DESCRIPTION OF THE TASK:
From the entries below, return exactly the lines beginning at the one that contains "def Table.pagePinned (t" and ending at the one that contains "j with table", both of them included, and only those lines.
[EXERCISE INPUT]
-- ==== Sys2Proof/Machine/Lifecycle.lean ====
section
/-! DEFINITION. The life of the block: activation and unloading of a table, signed objects, module reset and start-up, the host
going away, and the 50 V input (spec/07, R191; spec/08, R242 to R246; spec/11, R324, R333, R471; spec/12, R380; spec/13, R382,
R386, R390; spec/14, R413, R417, R427, R433; spec/15, R440 to R455). -/

namespace Sys2Proof.Machine

/-! ## Activation (R191, R212, R244 to R246, R324, R390, R417) -/

/-- Whether both tables were signed by the same generation of the same owner slot (R455). -/
def sameOwner (a b : Table) : Bool := a.slot == b.slot && a.generation == b.generation

/-- The pages a table assigns. -/
def Table.pages (t : Table) : List Nat := t.pageClasses.map (·.1)

/-- Whether the interleave group of a page is pinned in a table. -/
def Table.pagePinned (t : Table) (page : Nat) : Bool :=
  let a := page * pageSize
  isPinned t.pinned (hallOf a) (hallOffset a / groupSize)

/-- Pages that keep their contents: assigned by both tables of one owner, in a group whose mode is unchanged. -/
def keptPages (prev : Option Table) (t : Table) : List Nat :=
  match prev with
  | none => []
  | some p => if sameOwner p t then t.pages.filter fun g => p.pages.contains g && p.pagePinned g == t.pagePinned g else []

def State.zeroPages (l : List Nat) (s : State) : State := l.foldl (fun s g => s.modMem fun m => m.zero (g * pageSize) pageSize) s

/-- A list of page classes as the map that memory holds. -/
def classMap (l : List (Nat × Nat)) : List (Nat × Nat) := l.foldl (fun m p => kvPut m p.1 p.2) []

/-- Tensors whose number, kind and shape are the same in both tables. -/
def sameTensor (p t : Table) (n : Nat) : Bool :=
  match p.tensor? n, t.tensor? n with
  | some a, some b => tKind a == tKind b && tRows a == tRows b && tCols a == tCols b
  | _, _ => false

/-- The scale state that a replacement keeps (R246). -/
def keptScale (p t : Table) (x : Scale) : Scale :=
  let y := t.initialScale
  { y with
    lam := x.lam, clean := x.clean, skips := x.skips, applied := x.applied,
    hists := y.hists.map fun h =>
      match (if sameTensor p t h.tensor then x.hists.find? fun g => g.tensor == h.tensor && g.reduced == h.reduced else none) with
      | some g => g
      | none => { h with entries := [], gamma := none },
    formats := y.formats.map fun f => if sameTensor p t f.tensor then (x.formats.find? fun g => g.tensor == f.tensor).getD f else f,
    narrowed := y.narrowed.map fun f => if sameTensor p t f.1 then (x.narrowed.find? fun g => g.1 == f.1).getD f else f }

/-- The job under a new table. -/
def keptJob (prev : Option Table) (t : Table) (j : Job) : Job :=
  match prev with
  | none => { Job.reset with table := some t, scale := t.initialScale }
  | some p =>
    if sameOwner p t then { j with table := some t, scale := keptScale p t j.scale, batches := [], attempt := 0, historyLost := false, progress := 0 }
    else { Job.reset with table := some t, scale := t.initialScale }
[/EXERCISE INPUT]
ANSWER TO THE PROBLEM:
def Table.pagePinned (t : Table) (page : Nat) : Bool :=
  let a := page * pageSize
  isPinned t.pinned (hallOf a) (hallOffset a / groupSize)

/-- Pages that keep their contents: assigned by both tables of one owner, in a group whose mode is unchanged. -/
def keptPages (prev : Option Table) (t : Table) : List Nat :=
  match prev with
  | none => []
  | some p => if sameOwner p t then t.pages.filter fun g => p.pages.contains g && p.pagePinned g == t.pagePinned g else []

def State.zeroPages (l : List Nat) (s : State) : State := l.foldl (fun s g => s.modMem fun m => m.zero (g * pageSize) pageSize) s

/-- A list of page classes as the map that memory holds. -/
def classMap (l : List (Nat × Nat)) : List (Nat × Nat) := l.foldl (fun m p => kvPut m p.1 p.2) []

/-- Tensors whose number, kind and shape are the same in both tables. -/
def sameTensor (p t : Table) (n : Nat) : Bool :=
  match p.tensor? n, t.tensor? n with
  | some a, some b => tKind a == tKind b && tRows a == tRows b && tCols a == tCols b
  | _, _ => false

/-- The scale state that a replacement keeps (R246). -/
def keptScale (p t : Table) (x : Scale) : Scale :=
  let y := t.initialScale
  { y with
    lam := x.lam, clean := x.clean, skips := x.skips, applied := x.applied,
    hists := y.hists.map fun h =>
      match (if sameTensor p t h.tensor then x.hists.find? fun g => g.tensor == h.tensor && g.reduced == h.reduced else none) with
      | some g => g
      | none => { h with entries := [], gamma := none },
    formats := y.formats.map fun f => if sameTensor p t f.tensor then (x.formats.find? fun g => g.tensor == f.tensor).getD f else f,
    narrowed := y.narrowed.map fun f => if sameTensor p t f.1 then (x.narrowed.find? fun g => g.1 == f.1).getD f else f }

/-- The job under a new table. -/
def keptJob (prev : Option Table) (t : Table) (j : Job) : Job :=
  match prev with
  | none => { Job.reset with table := some t, scale := t.initialScale }
  | some p =>
    if sameOwner p t then { j with table := some t, scale := keptScale p t j.scale, batches := [], attempt := 0, historyLost := false, progress := 0 }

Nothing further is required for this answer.